ACTION ITEM – Bring together every line in the data that includes "with".

───── SOURCE RECORDS

/-! Clusters (R97, R122, R123). -/

/-- What a dump captures of a cluster (R122): each thread's state, PC and general registers, each channel's state and content, the fault queue and
the region registers, as (address, value); contents and faults follow under the addresses of their registers. -/
def State.dumpOf (s : State) (sl k : Nat) : List (Nat × Nat) :=
  let at_ := fun (a : Nat) => (a, (s.rd a).toNat)
  let thr := fun (i : Nat) => [at_ (R.THREAD_STATE sl k i), at_ (R.THREAD_PC sl k i)] ++ (List.range 32).map (fun r => at_ (R.THREAD_GPR sl k i r))
  let ch := fun (m : Nat) => at_ (R.CH_STATE sl k m) :: (s.chMsg sl k m).map (fun d => (R.CH_STATE sl k m, d))
  let flt := fun (f : FaultRec) => [f.thread, f.code, b2n f.clusterEvent, f.pc, f.tval, f.time].map (fun v => (R.FAULT_INFO sl k, v))
  ((List.range 32).map thr).flatten ++ ((List.range 64).map ch).flatten ++ ((s.clx sl k).faults.map flt).flatten ++
  ((List.range 16).map (fun j => [at_ (R.REGION_BASE sl k j), at_ (R.REGION_LIMIT sl k j), at_ (R.REGION_CFG sl k j)])).flatten

/-- Capture a dump of a cluster; one is kept of each. -/
def State.dumpCluster (s : State) (sl k : Nat) : State :=
  { s with core.dumps := (clKey sl k, s.time.mono, s.dumpOf sl k) :: s.core.dumps.filter (fun d => decide (d.1 ≠ clKey sl k)) }

/-- Run an opcode on the cluster s.k that its payload names. -/
def State.clusterOp (s : State) (op : Nat) (f : State → Nat → Nat → MgmtCmd → State) : State :=
  s.mgmtRun op (fun t c => if c.num 0 < 4 ∧ c.num 1 < 4 then (f t (c.num 0) (c.num 1) c, some (okReply [])) else t.refuseOpen)

/-- CLUSTER_DUMP (R122). -/
def execClusterDump (s : State) : Host.Outcome State Fault Refusal := whenSlices s <|
  .next (s.clusterOp 0x0700 (fun t a b _ => t.dumpCluster a b))

/-- CLUSTER_RESET (R123). -/
def execClusterReset (s : State) : Host.Outcome State Fault Refusal := whenSlices s <|
  .next (s.clusterOp 0x0701 (fun t a b _ => t.clusterReset a b))

/-- CLUSTER_START (R97): CURATOR_ENTRY, then CLUSTER_CTRL.GO. -/
def execClusterStart (s : State) : Host.Outcome State Fault Refusal := whenSlices s <|
  .next (s.clusterOp 0x0702 (fun t a b c => (t.wr (R.CURATOR_ENTRY a b) (BitVec.ofNat 64 (leAt c.payload 8 8))).clusterGo a b))

/-- DEVICE_RESET (R488, R520): the device resets 100 ms after the reply. -/
def execDeviceReset (s : State) : Host.Outcome State Fault Refusal := whenKeeper s <|
  .next (s.runReply 0x0703 (fun t _ => (t, { okReply [] with resets := true })))

/-! Time (R51, R520). -/

/-- TIME_PTP_CFG (R51): domain, delay mechanism, transport and log sync interval. -/
def execTimePtpCfg (s : State) : Host.Outcome State Fault Refusal := whenSlices s <|
  .next (s.runReply 0x0800 (fun t c =>
    ({ t with time.ptpDomain := c.num 0, time.ptpDelayMech := c.num 1, time.ptpTransport := c.num 2, time.ptpLogSync := c.num 3 }, okReply [])))

/-- TIME_STATUS (R520). -/
def execTimeStatus (s : State) : Host.Outcome State Fault Refusal := whenSlices s <|
  .next (s.runReply 0x0801 (fun t _ =>
    (t, okReply (pageBytes 0x0801 ([R.FT_STATUS, R.FT_OFFSET, R.FT_LAST_STEP, R.FED_TIME_STATUS].map (fun a => (t.rd a).toNat))))))

/-! The AD3120 subset (R523). Payloads are big-endian (R438). -/

/-- GET_VERSION (R523): IDENTIFY's reply bytes 0 to 63, converted. -/
def execGetVersion (s : State) : Host.Outcome State Fault Refusal := whenSlices s <|
  .next (s.runReply 0x10001 (fun t _ => (t, okReply (pageOf 64 0x10001 t.identity))))

/-- GET_STATUS (R523): HEALTH, converted. -/
def execGetStatus (s : State) : Host.Outcome State Fault Refusal := whenSlices s <|
  .next (s.runReply 0x10002 (fun t _ => (t, okReply (pageBytes 0x10002 t.healthFields))))

/-- READ_LOG (R523): the device event log from an offset, at most 3,968 bytes. -/
def execReadLog (s : State) : Host.Outcome State Fault Refusal := whenSlices s <|
  .next (s.mgmtRun 0x10010 (fun t c =>
    let n := beAt c.payload 4 4
    if n = 0 ∨ 3968 < n then t.refuseOpen
    else t.download 0x10010 [] n (beAt c.payload 0 4) (fun u => (u, some (u.deviceLog 0x14001)))))

/-- FW_DOWNLOAD (R489, R523): FW_WRITE_BEGIN at offset 0, and FW_WRITE_CHUNK. -/
def execFwDownload (nor : Bool) (s : State) : Host.Outcome State Fault Refusal := whenSlices s <|
  .next (s.runReply 0x10020 (fun t c =>
    let off := beAt c.payload 4 4
    let data := c.payload.drop 8
    if off ≠ 0 then t.fwChunk off data nor
    else
      let r := t.fwBegin (beAt c.payload 0 4 + 1) (leAt data 12 4) nor
      if r.2.status = St.SUCCESS then r.1.fwChunk 0 data nor else r))

/-- FW_COMMIT (R489, R523): FW_WRITE_END. -/
def execFwCommit (nor : Bool) (s : State) : Host.Outcome State Fault Refusal := whenSlices s <| .next (s.runReply 0x10021 (fun t _ => t.fwEnd nor))

/-- The AD3120's FW_ACTIVATE (R491, R523): RESET_NOW is 0. -/
def execAnnexFwActivate (nor : Bool) (s : State) : Host.Outcome State Fault Refusal := whenSlices s <|
  .next (s.runReply 0x10022 (fun t c => t.fwActivate (beAt c.payload 0 4 + 1) false nor))

/-- GET_TEMPERATURE (R523): the highest junction temperature in whole degrees; which way a fraction goes is left free. -/
def execGetTemperature (s : State) : Host.Outcome State Fault Refusal := whenSlices s <|
  .next (s.runReply 0x10040 (fun t _ =>
    let v := signed 16 (t.fld F.TEMP_MAX)
    let up : Int := if v % 8 = 0 then 0 else (Config.unstated t.freeCtr % 2 : Nat)
    (t.draw, okReply (beBytes 4 (unsigned 32 (v / 8 + up))))))

/-- The AD3120's RESET (R523): DEVICE_RESET. -/
def execAnnexReset (s : State) : Host.Outcome State Fault Refusal := whenSlices s <|
  .next (s.runReply 0x10050 (fun t _ => (t, { okReply [] with resets := true })))

end Sys2Proof.Machine
end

──────────

SOLUTION TO THIS EXERCISE –
  { s with core.dumps := (clKey sl k, s.time.mono, s.dumpOf sl k) :: s.core.dumps.filter (fun d => decide (d.1 ≠ clKey sl k)) }
  .next (s.runReply 0x0703 (fun t _ => (t, { okReply [] with resets := true })))
    ({ t with time.ptpDomain := c.num 0, time.ptpDelayMech := c.num 1, time.ptpTransport := c.num 2, time.ptpLogSync := c.num 3 }, okReply [])))
  .next (s.runReply 0x10050 (fun t _ => (t, { okReply [] with resets := true })))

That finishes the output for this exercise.